Saved data entries:
──────────

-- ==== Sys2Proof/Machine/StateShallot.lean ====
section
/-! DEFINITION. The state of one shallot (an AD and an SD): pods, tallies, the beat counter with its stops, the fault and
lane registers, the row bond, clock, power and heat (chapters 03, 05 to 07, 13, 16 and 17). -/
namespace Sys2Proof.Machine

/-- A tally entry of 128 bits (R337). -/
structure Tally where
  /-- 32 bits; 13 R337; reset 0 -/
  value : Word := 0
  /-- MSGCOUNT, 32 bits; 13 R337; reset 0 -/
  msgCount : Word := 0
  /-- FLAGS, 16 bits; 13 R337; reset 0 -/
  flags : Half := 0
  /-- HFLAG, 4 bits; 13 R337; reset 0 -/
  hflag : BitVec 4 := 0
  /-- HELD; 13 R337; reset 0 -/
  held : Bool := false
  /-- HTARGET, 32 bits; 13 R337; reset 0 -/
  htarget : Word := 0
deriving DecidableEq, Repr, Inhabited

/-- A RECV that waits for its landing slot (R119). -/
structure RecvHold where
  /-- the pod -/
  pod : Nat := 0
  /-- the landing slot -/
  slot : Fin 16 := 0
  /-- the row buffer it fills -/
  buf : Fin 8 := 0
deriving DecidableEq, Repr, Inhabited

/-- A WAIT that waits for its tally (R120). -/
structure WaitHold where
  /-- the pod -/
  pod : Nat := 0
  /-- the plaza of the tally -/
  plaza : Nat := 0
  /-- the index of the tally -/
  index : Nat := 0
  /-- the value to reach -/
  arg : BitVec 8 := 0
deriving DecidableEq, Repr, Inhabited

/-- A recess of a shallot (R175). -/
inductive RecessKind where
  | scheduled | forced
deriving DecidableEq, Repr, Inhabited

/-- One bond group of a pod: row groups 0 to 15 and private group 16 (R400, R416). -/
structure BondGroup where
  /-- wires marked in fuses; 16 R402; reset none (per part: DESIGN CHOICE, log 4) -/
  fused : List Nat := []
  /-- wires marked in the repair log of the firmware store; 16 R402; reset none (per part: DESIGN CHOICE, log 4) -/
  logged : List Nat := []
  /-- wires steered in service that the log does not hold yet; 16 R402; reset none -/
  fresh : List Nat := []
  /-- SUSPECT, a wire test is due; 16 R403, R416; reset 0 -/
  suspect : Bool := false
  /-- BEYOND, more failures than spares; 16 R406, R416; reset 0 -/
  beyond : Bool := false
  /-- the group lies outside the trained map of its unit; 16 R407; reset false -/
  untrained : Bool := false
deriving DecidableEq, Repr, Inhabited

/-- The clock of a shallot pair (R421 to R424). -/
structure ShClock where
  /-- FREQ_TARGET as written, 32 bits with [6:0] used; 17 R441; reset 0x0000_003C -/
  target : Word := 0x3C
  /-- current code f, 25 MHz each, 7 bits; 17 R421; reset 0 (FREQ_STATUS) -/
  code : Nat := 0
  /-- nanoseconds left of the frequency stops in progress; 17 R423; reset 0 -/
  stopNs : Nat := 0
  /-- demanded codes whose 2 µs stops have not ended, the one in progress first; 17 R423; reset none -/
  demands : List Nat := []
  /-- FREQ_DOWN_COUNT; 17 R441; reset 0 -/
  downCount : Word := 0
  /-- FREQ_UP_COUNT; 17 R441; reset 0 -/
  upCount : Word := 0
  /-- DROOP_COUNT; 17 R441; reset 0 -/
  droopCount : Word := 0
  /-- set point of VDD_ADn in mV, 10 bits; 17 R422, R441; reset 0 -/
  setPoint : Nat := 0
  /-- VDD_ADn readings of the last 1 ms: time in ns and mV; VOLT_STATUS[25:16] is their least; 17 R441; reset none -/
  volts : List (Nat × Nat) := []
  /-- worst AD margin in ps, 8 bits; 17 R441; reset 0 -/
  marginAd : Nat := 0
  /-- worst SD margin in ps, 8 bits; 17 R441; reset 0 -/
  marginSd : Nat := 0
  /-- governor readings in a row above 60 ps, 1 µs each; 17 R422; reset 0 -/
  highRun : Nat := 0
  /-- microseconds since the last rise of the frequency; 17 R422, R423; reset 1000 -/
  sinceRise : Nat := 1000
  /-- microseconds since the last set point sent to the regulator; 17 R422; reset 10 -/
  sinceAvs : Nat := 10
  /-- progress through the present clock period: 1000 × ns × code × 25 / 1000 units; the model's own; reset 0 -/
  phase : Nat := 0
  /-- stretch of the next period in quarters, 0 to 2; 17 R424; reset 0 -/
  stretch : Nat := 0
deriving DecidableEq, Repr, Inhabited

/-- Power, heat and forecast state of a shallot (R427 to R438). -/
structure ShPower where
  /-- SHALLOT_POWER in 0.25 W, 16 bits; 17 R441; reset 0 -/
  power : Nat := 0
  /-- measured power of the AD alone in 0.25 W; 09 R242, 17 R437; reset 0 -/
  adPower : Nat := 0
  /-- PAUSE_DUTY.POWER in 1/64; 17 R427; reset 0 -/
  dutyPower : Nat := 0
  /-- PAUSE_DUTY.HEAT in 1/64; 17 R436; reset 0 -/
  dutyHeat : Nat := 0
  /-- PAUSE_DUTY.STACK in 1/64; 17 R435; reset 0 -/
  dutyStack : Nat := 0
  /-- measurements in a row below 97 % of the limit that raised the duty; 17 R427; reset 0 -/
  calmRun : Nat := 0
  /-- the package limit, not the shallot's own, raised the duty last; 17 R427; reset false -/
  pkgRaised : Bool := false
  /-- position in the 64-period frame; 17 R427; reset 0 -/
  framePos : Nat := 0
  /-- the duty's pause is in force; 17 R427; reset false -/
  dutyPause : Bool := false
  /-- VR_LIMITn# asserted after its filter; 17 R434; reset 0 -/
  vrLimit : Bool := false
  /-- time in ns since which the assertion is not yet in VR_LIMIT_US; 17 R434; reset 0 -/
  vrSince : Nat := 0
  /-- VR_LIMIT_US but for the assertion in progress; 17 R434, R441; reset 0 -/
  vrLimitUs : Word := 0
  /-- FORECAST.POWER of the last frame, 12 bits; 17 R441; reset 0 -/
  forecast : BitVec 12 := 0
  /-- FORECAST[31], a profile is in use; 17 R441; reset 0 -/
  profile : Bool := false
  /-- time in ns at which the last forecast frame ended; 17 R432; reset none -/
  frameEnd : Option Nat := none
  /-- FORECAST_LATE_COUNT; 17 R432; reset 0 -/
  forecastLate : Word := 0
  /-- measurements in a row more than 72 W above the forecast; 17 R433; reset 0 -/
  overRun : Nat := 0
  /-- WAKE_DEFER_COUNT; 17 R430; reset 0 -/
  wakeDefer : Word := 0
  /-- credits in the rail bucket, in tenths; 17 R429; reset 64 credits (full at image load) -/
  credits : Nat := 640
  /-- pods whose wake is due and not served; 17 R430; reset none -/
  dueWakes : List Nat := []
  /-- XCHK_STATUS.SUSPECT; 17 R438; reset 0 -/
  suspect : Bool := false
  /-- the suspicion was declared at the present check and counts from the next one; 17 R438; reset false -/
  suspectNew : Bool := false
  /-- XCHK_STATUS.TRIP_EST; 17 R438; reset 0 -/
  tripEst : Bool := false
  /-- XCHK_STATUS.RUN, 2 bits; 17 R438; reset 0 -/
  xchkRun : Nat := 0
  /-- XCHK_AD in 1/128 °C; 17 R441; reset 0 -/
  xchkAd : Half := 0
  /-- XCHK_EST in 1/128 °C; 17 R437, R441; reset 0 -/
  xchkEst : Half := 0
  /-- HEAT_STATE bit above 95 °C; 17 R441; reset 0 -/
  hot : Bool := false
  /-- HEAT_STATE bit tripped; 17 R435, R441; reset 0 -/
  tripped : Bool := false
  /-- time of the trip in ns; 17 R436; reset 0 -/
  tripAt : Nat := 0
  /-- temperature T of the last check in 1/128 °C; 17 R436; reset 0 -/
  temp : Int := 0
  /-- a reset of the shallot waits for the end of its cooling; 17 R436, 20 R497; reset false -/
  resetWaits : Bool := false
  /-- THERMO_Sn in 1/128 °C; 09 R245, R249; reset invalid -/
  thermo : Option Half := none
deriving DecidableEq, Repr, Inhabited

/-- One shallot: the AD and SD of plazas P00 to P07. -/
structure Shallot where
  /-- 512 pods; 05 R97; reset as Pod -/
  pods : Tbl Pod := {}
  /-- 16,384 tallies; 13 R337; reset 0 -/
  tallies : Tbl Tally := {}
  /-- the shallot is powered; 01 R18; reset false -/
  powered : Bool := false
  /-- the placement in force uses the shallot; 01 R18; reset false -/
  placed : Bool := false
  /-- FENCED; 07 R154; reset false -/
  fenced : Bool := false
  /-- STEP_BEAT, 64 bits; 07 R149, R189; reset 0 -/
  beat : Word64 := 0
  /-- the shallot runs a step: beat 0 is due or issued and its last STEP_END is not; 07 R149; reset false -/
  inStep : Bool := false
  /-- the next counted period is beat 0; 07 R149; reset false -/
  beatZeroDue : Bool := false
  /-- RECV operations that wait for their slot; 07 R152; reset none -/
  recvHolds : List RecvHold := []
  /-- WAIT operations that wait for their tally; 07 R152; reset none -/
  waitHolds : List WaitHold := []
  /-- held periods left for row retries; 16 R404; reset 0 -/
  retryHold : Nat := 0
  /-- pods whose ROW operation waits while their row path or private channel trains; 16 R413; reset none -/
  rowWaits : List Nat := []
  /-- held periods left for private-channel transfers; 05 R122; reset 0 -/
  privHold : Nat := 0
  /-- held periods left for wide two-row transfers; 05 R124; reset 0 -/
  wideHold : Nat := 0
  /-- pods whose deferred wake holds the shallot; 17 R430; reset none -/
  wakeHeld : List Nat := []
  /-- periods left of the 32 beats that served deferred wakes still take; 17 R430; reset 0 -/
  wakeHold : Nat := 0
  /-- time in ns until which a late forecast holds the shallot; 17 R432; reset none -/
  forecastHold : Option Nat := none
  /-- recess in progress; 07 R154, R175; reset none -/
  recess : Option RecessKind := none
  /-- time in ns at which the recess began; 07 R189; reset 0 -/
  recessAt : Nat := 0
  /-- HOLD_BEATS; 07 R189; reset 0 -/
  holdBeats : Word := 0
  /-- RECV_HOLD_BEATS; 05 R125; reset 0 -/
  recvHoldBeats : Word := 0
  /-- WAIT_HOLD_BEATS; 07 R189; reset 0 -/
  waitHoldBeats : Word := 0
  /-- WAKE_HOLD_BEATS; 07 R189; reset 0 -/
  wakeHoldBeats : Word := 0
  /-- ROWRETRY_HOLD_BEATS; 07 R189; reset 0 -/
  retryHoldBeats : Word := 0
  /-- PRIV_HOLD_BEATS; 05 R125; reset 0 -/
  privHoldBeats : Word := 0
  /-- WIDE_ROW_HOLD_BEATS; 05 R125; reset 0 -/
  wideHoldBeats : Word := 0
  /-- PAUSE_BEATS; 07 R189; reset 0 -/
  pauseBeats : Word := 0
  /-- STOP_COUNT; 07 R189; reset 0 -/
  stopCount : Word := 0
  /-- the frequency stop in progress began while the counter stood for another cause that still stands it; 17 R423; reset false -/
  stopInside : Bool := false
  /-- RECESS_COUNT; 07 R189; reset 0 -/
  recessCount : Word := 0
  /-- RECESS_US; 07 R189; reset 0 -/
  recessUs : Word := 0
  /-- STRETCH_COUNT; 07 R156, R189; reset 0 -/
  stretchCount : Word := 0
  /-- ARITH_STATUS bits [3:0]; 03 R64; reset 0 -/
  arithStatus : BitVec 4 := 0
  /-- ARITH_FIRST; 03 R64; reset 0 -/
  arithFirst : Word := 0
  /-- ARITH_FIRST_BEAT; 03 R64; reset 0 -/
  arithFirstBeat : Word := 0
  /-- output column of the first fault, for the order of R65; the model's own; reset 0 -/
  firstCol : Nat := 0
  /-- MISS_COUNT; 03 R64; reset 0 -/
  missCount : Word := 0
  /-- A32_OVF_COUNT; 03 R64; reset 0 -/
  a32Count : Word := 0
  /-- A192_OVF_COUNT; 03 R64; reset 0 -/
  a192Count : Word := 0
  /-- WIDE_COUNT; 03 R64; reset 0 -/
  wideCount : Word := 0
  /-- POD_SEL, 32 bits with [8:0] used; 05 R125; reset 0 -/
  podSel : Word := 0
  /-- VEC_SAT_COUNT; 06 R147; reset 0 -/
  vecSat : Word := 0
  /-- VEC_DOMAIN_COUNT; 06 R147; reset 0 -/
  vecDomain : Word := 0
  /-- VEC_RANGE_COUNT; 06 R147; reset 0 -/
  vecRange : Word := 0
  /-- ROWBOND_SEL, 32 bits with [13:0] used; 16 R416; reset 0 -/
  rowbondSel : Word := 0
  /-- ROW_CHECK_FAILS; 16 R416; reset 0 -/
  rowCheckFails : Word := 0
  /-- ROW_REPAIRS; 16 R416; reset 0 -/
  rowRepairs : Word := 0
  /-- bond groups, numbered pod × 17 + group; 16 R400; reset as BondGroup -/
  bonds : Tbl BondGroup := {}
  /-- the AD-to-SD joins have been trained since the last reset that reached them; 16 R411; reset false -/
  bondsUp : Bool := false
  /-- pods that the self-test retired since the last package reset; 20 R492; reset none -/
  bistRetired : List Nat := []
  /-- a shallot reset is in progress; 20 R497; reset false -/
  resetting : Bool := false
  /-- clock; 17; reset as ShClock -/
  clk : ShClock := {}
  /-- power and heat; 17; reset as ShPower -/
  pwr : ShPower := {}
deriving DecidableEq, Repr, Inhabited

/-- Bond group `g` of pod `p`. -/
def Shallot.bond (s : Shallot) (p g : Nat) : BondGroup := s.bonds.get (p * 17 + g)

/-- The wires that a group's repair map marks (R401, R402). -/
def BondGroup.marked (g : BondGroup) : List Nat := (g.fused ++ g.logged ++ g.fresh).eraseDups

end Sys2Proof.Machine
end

──────────

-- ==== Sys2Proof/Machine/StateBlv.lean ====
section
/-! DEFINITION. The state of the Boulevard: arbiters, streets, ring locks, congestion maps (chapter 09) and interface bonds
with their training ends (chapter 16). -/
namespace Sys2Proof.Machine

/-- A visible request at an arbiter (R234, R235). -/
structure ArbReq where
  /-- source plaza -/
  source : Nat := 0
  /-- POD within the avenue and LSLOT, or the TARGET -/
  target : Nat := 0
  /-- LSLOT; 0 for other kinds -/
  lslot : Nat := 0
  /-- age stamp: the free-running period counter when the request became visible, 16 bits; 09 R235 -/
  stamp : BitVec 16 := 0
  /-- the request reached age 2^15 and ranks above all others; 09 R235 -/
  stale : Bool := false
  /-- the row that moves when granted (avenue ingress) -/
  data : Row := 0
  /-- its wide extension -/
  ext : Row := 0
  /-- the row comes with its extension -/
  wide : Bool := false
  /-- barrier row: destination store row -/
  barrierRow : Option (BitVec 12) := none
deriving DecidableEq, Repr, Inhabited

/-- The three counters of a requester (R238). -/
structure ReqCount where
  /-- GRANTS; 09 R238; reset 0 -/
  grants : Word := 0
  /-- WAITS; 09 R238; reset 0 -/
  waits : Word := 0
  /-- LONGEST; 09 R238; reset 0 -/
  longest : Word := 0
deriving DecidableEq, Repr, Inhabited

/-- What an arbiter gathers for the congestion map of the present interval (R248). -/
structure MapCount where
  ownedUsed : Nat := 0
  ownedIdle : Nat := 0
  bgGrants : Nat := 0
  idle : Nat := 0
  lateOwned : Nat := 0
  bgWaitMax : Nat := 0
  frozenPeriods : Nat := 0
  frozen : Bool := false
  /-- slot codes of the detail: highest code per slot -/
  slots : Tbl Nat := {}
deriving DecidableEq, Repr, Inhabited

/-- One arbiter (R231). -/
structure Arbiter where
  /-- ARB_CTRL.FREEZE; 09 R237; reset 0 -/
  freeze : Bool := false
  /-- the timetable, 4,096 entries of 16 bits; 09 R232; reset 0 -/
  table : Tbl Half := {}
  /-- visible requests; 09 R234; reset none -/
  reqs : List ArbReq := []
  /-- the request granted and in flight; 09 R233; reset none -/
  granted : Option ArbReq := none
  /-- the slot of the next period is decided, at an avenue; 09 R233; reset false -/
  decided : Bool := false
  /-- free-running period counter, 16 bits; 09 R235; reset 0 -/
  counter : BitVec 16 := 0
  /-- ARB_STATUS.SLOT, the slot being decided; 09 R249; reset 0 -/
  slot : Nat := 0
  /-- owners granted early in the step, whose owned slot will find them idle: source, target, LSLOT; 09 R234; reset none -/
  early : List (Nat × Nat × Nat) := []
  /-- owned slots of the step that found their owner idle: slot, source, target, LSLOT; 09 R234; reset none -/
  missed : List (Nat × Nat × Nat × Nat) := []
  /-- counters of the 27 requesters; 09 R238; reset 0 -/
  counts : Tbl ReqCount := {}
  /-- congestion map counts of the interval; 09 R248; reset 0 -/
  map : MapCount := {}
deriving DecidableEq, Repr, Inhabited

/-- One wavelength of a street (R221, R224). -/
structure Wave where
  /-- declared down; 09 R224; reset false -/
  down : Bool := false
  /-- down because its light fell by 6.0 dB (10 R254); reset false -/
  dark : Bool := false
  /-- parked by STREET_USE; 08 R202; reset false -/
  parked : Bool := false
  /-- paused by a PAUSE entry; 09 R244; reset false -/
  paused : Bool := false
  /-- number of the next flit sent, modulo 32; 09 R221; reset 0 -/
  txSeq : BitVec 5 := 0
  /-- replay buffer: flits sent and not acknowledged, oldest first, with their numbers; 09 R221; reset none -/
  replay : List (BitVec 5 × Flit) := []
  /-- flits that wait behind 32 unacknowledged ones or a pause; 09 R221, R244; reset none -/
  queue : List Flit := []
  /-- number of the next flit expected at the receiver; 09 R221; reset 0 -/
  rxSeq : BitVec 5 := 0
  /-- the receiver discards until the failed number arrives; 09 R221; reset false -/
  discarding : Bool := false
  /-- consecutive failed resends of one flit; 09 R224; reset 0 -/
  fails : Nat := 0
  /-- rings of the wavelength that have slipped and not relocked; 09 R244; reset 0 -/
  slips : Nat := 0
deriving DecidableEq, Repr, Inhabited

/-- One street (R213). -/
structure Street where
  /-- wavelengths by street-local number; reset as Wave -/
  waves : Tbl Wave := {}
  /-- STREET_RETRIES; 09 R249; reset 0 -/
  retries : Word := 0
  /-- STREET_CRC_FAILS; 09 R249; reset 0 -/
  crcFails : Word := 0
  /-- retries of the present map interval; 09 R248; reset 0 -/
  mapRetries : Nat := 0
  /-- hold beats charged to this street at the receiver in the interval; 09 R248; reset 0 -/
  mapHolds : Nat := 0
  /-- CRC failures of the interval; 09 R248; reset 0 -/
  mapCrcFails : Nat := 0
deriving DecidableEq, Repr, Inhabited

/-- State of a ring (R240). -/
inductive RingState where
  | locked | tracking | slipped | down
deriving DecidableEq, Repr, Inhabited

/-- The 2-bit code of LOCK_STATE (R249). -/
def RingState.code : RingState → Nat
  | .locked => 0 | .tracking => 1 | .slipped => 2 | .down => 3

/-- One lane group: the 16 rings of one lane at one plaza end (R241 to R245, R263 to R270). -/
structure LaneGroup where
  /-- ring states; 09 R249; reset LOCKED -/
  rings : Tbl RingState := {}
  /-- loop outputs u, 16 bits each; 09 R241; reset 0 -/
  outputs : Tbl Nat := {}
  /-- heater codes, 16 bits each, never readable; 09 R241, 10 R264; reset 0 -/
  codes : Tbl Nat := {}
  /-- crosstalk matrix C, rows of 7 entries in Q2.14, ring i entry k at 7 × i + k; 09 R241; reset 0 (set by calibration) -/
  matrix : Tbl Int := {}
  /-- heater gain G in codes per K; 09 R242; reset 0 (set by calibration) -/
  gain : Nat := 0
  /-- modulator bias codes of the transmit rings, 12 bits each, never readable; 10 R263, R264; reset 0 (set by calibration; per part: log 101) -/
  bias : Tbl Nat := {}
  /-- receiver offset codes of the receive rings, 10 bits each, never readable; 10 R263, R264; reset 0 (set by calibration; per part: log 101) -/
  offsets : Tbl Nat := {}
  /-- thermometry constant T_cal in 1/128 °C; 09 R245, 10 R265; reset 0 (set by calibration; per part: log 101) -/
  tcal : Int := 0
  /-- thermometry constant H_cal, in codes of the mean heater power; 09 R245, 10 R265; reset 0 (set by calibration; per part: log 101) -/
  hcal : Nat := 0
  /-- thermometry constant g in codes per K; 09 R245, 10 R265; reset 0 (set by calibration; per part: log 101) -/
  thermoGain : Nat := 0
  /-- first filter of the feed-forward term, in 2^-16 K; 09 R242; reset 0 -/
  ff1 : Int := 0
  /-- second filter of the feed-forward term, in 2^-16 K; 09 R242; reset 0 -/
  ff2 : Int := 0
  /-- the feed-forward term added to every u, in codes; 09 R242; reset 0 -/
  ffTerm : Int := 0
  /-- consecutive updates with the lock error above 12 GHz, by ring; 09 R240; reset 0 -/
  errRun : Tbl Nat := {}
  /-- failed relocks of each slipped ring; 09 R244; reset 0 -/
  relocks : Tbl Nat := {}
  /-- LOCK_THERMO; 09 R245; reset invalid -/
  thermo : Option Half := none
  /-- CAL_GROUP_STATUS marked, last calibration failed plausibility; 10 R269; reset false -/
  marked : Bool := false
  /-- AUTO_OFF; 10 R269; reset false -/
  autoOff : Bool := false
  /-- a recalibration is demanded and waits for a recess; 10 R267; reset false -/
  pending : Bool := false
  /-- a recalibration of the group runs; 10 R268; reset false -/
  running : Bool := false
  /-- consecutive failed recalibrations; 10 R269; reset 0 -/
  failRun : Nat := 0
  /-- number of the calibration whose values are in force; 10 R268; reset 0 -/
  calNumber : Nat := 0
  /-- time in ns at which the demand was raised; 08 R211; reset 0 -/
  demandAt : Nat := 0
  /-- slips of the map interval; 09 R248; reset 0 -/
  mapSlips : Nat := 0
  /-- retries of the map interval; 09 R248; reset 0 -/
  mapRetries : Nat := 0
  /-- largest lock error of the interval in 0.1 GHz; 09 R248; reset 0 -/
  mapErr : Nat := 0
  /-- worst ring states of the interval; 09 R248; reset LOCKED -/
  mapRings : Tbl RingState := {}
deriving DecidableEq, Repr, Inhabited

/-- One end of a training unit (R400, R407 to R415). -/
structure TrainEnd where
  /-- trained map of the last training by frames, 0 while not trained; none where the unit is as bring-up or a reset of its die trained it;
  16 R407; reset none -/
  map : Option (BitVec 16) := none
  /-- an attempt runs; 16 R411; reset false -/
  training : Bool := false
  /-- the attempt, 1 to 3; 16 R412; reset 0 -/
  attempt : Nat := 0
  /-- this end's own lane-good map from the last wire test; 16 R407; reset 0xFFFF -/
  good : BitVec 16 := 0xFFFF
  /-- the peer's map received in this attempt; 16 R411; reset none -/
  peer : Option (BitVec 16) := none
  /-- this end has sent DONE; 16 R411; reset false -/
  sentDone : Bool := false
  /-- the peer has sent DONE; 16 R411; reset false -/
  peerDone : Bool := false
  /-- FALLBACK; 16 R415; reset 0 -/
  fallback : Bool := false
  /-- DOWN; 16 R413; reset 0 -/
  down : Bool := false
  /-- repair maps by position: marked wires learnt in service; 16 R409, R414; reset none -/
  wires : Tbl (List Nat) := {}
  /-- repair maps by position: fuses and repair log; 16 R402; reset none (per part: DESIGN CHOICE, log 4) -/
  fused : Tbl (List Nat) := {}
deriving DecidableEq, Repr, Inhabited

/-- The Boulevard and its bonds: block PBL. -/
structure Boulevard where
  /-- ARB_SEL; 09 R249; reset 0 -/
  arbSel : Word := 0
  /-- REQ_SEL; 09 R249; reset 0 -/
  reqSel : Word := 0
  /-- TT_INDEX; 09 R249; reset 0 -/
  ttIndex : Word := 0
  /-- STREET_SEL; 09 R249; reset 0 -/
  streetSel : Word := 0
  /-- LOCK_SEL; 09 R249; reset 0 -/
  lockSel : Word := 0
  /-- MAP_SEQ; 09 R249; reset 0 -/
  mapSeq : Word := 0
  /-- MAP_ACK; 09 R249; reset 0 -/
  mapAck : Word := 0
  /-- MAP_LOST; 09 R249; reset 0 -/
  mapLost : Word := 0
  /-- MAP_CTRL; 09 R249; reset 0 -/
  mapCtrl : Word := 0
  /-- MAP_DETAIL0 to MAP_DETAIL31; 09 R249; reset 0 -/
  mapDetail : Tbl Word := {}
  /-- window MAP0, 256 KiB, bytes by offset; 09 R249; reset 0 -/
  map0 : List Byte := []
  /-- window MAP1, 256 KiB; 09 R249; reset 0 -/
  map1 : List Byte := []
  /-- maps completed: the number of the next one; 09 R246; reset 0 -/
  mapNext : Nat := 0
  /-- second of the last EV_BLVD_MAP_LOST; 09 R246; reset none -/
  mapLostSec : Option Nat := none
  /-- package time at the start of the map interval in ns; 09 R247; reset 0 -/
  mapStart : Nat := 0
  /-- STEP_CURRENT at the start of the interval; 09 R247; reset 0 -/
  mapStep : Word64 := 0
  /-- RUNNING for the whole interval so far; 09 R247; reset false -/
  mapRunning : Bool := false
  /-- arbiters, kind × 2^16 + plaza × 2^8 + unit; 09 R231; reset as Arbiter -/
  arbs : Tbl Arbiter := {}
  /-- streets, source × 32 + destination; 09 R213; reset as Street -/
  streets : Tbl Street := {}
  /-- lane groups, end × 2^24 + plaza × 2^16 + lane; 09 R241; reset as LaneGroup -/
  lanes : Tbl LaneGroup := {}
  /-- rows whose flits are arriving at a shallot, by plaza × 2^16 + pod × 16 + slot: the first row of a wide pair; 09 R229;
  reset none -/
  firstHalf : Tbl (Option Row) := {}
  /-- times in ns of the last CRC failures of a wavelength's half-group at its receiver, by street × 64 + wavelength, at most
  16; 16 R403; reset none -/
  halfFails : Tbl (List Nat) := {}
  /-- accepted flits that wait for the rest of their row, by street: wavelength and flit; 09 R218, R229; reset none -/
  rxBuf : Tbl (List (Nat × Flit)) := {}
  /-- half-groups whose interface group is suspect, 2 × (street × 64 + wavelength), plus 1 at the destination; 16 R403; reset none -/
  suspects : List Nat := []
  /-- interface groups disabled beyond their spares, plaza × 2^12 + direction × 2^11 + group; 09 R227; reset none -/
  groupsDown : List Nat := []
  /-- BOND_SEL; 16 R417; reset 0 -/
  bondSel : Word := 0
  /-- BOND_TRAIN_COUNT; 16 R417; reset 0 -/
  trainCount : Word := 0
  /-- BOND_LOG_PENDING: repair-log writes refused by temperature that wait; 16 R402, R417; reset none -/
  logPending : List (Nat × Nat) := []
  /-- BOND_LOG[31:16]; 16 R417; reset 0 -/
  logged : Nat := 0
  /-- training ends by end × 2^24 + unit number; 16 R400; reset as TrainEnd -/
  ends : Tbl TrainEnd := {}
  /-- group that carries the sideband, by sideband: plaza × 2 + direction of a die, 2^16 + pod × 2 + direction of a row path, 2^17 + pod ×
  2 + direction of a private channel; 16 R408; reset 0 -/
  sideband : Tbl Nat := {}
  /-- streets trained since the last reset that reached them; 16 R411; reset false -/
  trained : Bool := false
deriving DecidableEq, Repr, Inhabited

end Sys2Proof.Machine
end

──────────

WHAT YOU HAVE TO DO: Would you print, exactly as written, every line above from the one holding "lockSel : Word := 0" through the one holding "mapStep : Word64 := 0", with both included and no other lines?

TASK ANSWER:
  lockSel : Word := 0
  /-- MAP_SEQ; 09 R249; reset 0 -/
  mapSeq : Word := 0
  /-- MAP_ACK; 09 R249; reset 0 -/
  mapAck : Word := 0
  /-- MAP_LOST; 09 R249; reset 0 -/
  mapLost : Word := 0
  /-- MAP_CTRL; 09 R249; reset 0 -/
  mapCtrl : Word := 0
  /-- MAP_DETAIL0 to MAP_DETAIL31; 09 R249; reset 0 -/
  mapDetail : Tbl Word := {}
  /-- window MAP0, 256 KiB, bytes by offset; 09 R249; reset 0 -/
  map0 : List Byte := []
  /-- window MAP1, 256 KiB; 09 R249; reset 0 -/
  map1 : List Byte := []
  /-- maps completed: the number of the next one; 09 R246; reset 0 -/
  mapNext : Nat := 0
  /-- second of the last EV_BLVD_MAP_LOST; 09 R246; reset none -/
  mapLostSec : Option Nat := none
  /-- package time at the start of the map interval in ns; 09 R247; reset 0 -/
  mapStart : Nat := 0
  /-- STEP_CURRENT at the start of the interval; 09 R247; reset 0 -/
  mapStep : Word64 := 0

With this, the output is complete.